**WORK TO BE COMPLETED:**
Retype the entries below exactly, but begin at the line containing "if regionOf pb" and end at the last line.

Source data
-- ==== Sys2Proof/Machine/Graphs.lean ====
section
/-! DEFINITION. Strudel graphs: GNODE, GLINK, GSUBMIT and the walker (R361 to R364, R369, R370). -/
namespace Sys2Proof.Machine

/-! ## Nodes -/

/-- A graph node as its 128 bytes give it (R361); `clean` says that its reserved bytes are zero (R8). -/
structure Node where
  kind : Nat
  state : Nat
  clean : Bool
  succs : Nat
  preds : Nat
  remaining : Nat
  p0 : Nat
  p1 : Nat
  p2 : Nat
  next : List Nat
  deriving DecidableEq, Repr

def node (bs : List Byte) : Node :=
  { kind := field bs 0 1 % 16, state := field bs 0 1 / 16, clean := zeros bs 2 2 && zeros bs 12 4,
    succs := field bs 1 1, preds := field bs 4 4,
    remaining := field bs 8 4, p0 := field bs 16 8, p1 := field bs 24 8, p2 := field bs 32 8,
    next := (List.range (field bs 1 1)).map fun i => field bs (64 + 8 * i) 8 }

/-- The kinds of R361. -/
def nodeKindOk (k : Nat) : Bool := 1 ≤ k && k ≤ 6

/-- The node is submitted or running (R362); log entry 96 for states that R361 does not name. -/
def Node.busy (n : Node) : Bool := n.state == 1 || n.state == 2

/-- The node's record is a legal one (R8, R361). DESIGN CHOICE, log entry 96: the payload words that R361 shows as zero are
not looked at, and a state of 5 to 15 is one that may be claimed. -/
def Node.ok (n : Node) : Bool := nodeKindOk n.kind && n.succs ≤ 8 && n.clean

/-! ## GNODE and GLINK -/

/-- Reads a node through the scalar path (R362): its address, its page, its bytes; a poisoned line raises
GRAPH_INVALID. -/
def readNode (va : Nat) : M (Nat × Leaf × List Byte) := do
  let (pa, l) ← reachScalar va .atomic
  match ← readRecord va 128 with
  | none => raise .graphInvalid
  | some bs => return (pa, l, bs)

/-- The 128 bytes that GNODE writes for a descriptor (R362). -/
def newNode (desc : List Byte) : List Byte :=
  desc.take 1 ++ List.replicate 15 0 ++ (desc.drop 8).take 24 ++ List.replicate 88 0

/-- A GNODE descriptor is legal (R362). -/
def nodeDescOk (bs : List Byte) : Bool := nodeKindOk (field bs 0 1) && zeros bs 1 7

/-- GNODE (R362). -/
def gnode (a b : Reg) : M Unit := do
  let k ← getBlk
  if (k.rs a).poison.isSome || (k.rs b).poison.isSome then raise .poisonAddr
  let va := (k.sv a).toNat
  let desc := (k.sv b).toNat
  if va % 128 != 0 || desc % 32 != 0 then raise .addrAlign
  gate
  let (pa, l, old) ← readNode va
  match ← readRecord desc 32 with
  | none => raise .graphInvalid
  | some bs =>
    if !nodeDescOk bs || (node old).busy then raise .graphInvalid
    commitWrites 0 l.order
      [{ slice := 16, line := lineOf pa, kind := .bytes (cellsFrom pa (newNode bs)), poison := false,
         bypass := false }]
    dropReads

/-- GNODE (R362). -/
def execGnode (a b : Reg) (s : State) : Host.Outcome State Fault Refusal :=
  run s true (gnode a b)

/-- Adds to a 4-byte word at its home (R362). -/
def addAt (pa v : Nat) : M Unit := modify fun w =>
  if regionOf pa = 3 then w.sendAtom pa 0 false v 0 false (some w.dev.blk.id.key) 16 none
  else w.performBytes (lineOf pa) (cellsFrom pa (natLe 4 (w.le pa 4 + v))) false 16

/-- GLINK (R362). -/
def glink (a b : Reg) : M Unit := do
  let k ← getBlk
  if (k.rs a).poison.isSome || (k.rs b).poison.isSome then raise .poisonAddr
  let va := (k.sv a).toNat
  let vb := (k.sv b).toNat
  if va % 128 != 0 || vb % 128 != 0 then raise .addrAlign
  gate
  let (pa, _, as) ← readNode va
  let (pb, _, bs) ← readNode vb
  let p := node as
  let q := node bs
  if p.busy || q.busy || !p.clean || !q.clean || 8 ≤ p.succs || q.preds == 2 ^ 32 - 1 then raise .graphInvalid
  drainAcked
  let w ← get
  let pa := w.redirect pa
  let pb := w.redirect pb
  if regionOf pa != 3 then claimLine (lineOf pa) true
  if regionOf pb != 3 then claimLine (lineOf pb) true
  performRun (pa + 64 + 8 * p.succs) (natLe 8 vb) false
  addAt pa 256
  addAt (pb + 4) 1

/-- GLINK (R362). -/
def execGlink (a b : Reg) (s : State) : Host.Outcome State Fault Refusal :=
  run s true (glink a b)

**ANSWER TO THIS PROBLEM:**
  if regionOf pb != 3 then claimLine (lineOf pb) true
  performRun (pa + 64 + 8 * p.succs) (natLe 8 vb) false
  addAt pa 256
  addAt (pb + 4) 1

/-- GLINK (R362). -/
def execGlink (a b : Reg) (s : State) : Host.Outcome State Fault Refusal :=
  run s true (glink a b)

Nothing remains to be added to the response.